Broken Backtraces #714

vog · 2019-09-18T07:26:42Z

The following Lwt program produces the expected backtrace:

let test () =
  let%lwt () = Lwt.fail_with "Test" in
  let%lwt () = Lwt_io.printf "Test\n" in
  Lwt.return ()

let () =
  Printexc.record_backtrace true;
  test () |> Lwt_main.run

Fatal error: exception Failure("Test")
Raised at file "main.ml", line 2, characters 2-95
Re-raised at file "src/core/lwt.ml", line 2998, characters 20-29
Called from file "src/unix/lwt_main.ml", line 26, characters 8-18
Called from file "main.ml", line 8, characters 2-25

However, when switching the order of lines 2 and 3, the backtrace is broken:

let test () =
  let%lwt () = Lwt_io.printf "Test\n" in
  let%lwt () = Lwt.fail_with "Test" in
  Lwt.return ()

let () =
  Printexc.record_backtrace true;
  test () |> Lwt_main.run

Test
Fatal error: exception Failure("Test")
Raised at file "src/core/lwt.ml", line 2998, characters 20-29
Called from file "src/unix/lwt_main.ml", line 26, characters 8-18
Called from file "main.ml", line 8, characters 2-25

The expected output would have been:

Test
Fatal error: exception Failure("Test")
Raised at file "main.ml", line 3, characters 2-95
Re-raised at file "src/core/lwt.ml", line 2998, characters 20-29
Called from file "src/unix/lwt_main.ml", line 26, characters 8-18
Called from file "main.ml", line 8, characters 2-25

Is this a bug in Lwt? If not, what am I doing wrong?
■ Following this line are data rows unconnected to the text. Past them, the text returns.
-- ==== Sys2Proof/Machine/ProcInstr.lean ====
section
/-! DEFINITION. PROC_INSTRUCTION (R442 to R448): what one instruction of a processor does to its registers and to the
spaces it reaches. -/

namespace Sys2Proof.Machine

/-! ### The address map (R443) -/

/-- Where a processor's address lies. -/
inductive Region where
  | ctl (a : Nat)
  | loc (off : Nat)
  | rom (a : Nat)
  | tensor (lta : Nat)
  | host (a : Nat)
  | aper (i off : Nat)
  | none
  deriving DecidableEq, Repr

/-- R443: the region of `n` bytes at an address. -/
def regionOf (a n : Nat) : Region :=
  if a + n ≤ 0x10000000 then .ctl a
  else if 0x10000000 ≤ a ∧ a + n ≤ 0x10100000 then .loc (a - 0x10000000)
  else if 0x20000000 ≤ a ∧ a + n ≤ 0x20010000 then .rom a
  else if 0x1000_0000_0000 ≤ a ∧ a + n ≤ 0x2000_0000_0000 then .tensor (a - 0x1000_0000_0000)
  else if 0x2000_0000_0000 ≤ a ∧ a + n ≤ 0x3000_0000_0000 then .host (a - 0x2000_0000_0000)
  else if 0x3000_0000_0000 ≤ a ∧ a + n ≤ 0x3010_0000_0000 then
    .aper ((a - 0x3000_0000_0000) / 2 ^ 32) ((a - 0x3000_0000_0000) % 2 ^ 32)
  else .none

/-- The initiator that a processor is (R489, R549). -/
def hartIni (p : Nat) : Initiator := if p < 4 then .cp ⟨p % 4, Nat.mod_lt _ (by decide)⟩ else .qs ⟨p % 4, Nat.mod_lt _ (by decide)⟩

/-- What one instruction comes to: it waits, the next instruction follows at `pc`, or it traps. -/
inductive HRes where
  | wait
  | go (pc : Nat)
  | trap (cause tval : Nat)
  deriving DecidableEq, Repr

/-- What a load brings: it waits, its bytes, or an exception. -/
inductive LdRes where
  | wait
  | got (d : Bytes)
  | exc (cause : Nat)
  deriving DecidableEq, Repr

/-- What a store comes to. -/
inductive StRes where
  | wait
  | done
  | exc (cause : Nat)
  deriving DecidableEq, Repr

/-- R444: the end of an access with a status. -/
def ldEnd (s : State) (p a st : Nat) (d : Bytes) : State × LdRes :=
  if st = 0 then (s, .got d) else (procErr s p st a, .exc 5)

def stEnd (s : State) (p a st : Nat) : State × StRes :=
  if st = 0 then (s, .done) else (procErr s p st a, .exc 7)

/-! ### The data cache (R442, R443, R445) -/

/-- A line read into the data cache of 512 lines. Which line, if any, gives way is not stated. -/
def cacheFill (s : State) (p line : Nat) (d : Bytes) : State :=
  let c := smGet [] s.dcache p
  match fresh s 39 with
  | (n, s) =>
    let i := if c.length < 512 then n % (c.length + 1) else n % 512
    let c := c.take i ++ c.drop (i + 1)
    { s with dcache := smSet [] s.dcache p (smSet none c line (some d)) }

/-- A line of tensor memory as the processor reads it. -/
def cachedLine (s : State) (p line : Nat) : State × Option (Nat × Bytes) :=
  match smGet none (smGet [] s.dcache p) line with
  | some d => (s, some (0, d))
  | none =>
    match ltaRead s (engKey 30 p 0) line 64 with
    | (s, some (0, d)) => (cacheFill s p line d, some (0, d))
    | r => r

/-- A load from tensor memory: the line of its first byte, and the next where it goes on. -/
def tensorLoad (s : State) (p a lta n : Nat) : State × LdRes :=
  let line := lta / 64 * 64
  match cachedLine s p line with
  | (s, none) => (s, .wait)
  | (s, some (st, d)) =>
    if st ≠ 0 ∨ lta % 64 + n ≤ 64 then ldEnd s p a st (bytesAt d (lta % 64) n)
    else
      match cachedLine s p (line + 64) with
      | (s, none) => (s, .wait)
      | (s, some (st, e)) => ldEnd s p a st (bytesAt (d ++ e) (lta % 64) n)

/-- A line of the data cache takes the bytes of a store that touch it. -/
def cacheUpdate (s : State) (p line lta : Nat) (bs : Bytes) : State :=
  let c := smGet [] s.dcache p
  match smGet none c line with
  | none => s
  | some d =>
    let m := memWrite ((countUp 0 64).foldl (fun m i => smSet 0 m (line + i) (d[i]?.getD 0)) []) lta bs
    { s with dcache := smSet [] s.dcache p (smSet none c line (some (memRead m line 64))) }

/-- R443: a store to tensor memory is written through and allocates no line. -/
def tensorStore (s : State) (p a lta : Nat) (bs : Bytes) : State × StRes :=
  match ltaWrite s (engKey 30 p 0) lta bs with
  | (s, none) => (s, .wait)
  | (s, some st) =>
    if st ≠ 0 then stEnd s p a st
    else
      let line := lta / 64 * 64
      let s := cacheUpdate s p line lta bs
      (if lta % 64 + bs.length ≤ 64 then s else cacheUpdate s p (line + 64) lta bs, .done)

/-! ### Host windows and apertures -/

/-- A load through a host window: what the host answers is an operand. -/
def hostLoad (s : State) (p a h n : Nat) (ext : Ext) : State × LdRes :=
  if session s = 0 ∧ s.hlk.lost then ldEnd s p a 0x07 []
  else if (hostAddr s h n false).isNone then (hostViol s false (hartIni p), .got (List.replicate n 0))
  else if session s = 0 ∨ ext.status ≠ 0 then ldEnd s p a 0x07 []
  else (s, .got (bytesAt ext.data 0 n))

/-- A host write under way holds the processor. -/
def hartWaits (s : State) (p : Nat) : State := setHart s p { hartOf s p with hostIo := some none }

/-- A store to host memory, whose end the processor awaits. -/
def hostStoreEnd (p a : Nat) : State × HostRes → State × StRes
  | (s, .wait) => (s, .wait)
  | (s, .going) => (hartWaits s p, .wait)
  | (s, .ended st) => stEnd s p a st

/-- R443: the fabric address of an aperture; `none` while the aperture is invalid. -/
def aperAddr (s : State) (p i off : Nat) : Option Nat :=
  if flag s (Csr.PROC_APER p i) 0 then some (fld s (Csr.PROC_APER p i) 57 32 <<< 32 + off) else none

/-- A load through an aperture. -/
def aperLoad (s : State) (p a f n : Nat) (ext : Ext) : State × LdRes :=
  if ¬ ownDev s (fabDev f) true then ldEnd s p a ext.status.toNat (bytesAt ext.data 0 n)
  else if fabSpace f = 2 then hostLoad s p a (fabOff f) n ext
  else
    match fabServe s .peer (engKey 30 p 1) (fabSpace f) (fabOff f) n none .none with
    | (s, .ended st d) => ldEnd s p a st (bytesAt d 0 n)
    | (s, _) => (s, .wait)

/-- A store through an aperture. -/
def aperStore (s : State) (p a f : Nat) (bs : Bytes) (ext : Ext) : State × StRes :=
  if ¬ ownDev s (fabDev f) true then stEnd s p a ext.status.toNat
  else
    match fabServe s .peer (engKey 30 p 1) (fabSpace f) (fabOff f) bs.length (some bs) (.hart p) with
    | (s, .ended st _) => stEnd s p a st
    | (s, .going) => (hartWaits s p, .wait)
    | (s, .wait) => (s, .wait)

/-! ### Loads and stores -/

/-- Whether the processors perform misaligned accesses is left to the implementation. -/
def misalignedRuns : Bool := decide (Config.freeValue 40 0 % 2 = 1)

/-- A misaligned access that traps: control registers have their own rule (R8). -/
def misTraps (a n : Nat) : Bool :=
  decide (a % n ≠ 0) && !misalignedRuns && (match regionOf a n with | .ctl _ => false | _ => true)

/-- A load of `n` bytes. `ext.status` 0x03 on a local-memory load is an uncorrectable error. -/
def loadMem (s : State) (p a n : Nat) (ext : Ext) : State × LdRes :=
  if misTraps a n then (s, .exc 4)
  else
    match regionOf a n with
    | .ctl c => match ctlRead (hartIni p) c n s with | (s, v) => (s, .got (toLE v n))
    | .loc o => if ext.status = 3 then ldEnd s p a 0x03 [] else (s, .got (memRead (hartOf s p).lmem o n))
    | .rom o => (s, .got ((countUp o n).map (fun i => BitVec.ofNat 8 (Config.freeValue 36 i))))
    | .tensor l => tensorLoad s p a l n
    | .host h => hostLoad s p a h n ext
    | .aper i o =>
      match aperAddr s p i o with
      | some f => aperLoad s p a f n ext
      | none => (s, .exc 5)
    | .none => (s, .exc 5)

/-- Bytes written into a processor's local memory. -/
def putLocal (s : State) (p o : Nat) (bs : Bytes) : State :=
  let h := hartOf s p
  setHart s p { h with lmem := memWrite h.lmem o bs }

/-- A store; one to host memory that has ended brings its status. -/
def storeMem (s : State) (p a : Nat) (bs : Bytes) (ext : Ext) : State × StRes :=
  let n := bs.length
  match (hartOf s p).hostIo with
  | some (some st) => stEnd (setHart s p { hartOf s p with hostIo := none }) p a st
  | _ =>
    if misTraps a n then (s, .exc 6)
    else
      match regionOf a n with
      | .ctl c => (ctlWrite (hartIni p) c n (fromLE bs) s, .done)
      | .loc o => (putLocal s p o bs, .done)
      | .rom _ => (s, .exc 7)
      | .tensor l => tensorStore s p a l bs
      | .host h => hostStoreEnd p a (hostWrite s (hartIni p) h bs (.hart p))
      | .aper i o =>
        match aperAddr s p i o with
        | some f => aperStore s p a f bs ext
        | none => (s, .exc 7)
      | .none => (s, .exc 7)

/-! ### Atomics (R446) -/

/-- What an AMO reads and writes: the old value. -/
inductive AmoRes where
  | wait
  | got (old : Nat)
  | exc (cause : Nat)
  deriving DecidableEq, Repr

/-- The new value of an AMO on n bytes. -/
def amoNew (op : AmoOp) (n old v : Nat) : Bytes :=
  toLE (amoDo op (BitVec.ofNat (8 * n) old) (BitVec.ofNat (8 * n) v)).toNat n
I was able to reproduce this issue with lwt 4.3.0 and lwt_ppx 1.2.3 on vanilla ocaml 4.08.1 and used the following dune file for building:

(executable
 (name test)
 (libraries lwt.unix)
 (preprocess (pps lwt_ppx)))

Adding (flags (-g)) makes no difference.

The text was updated successfully, but these errors were encountered:

aantron · 2019-09-18T09:41:12Z

Thanks for the report. I'm looking into this. It might take more than a few hours, because the solution might be to fundamentally improve Lwt's backtrace handling, not sure yet :)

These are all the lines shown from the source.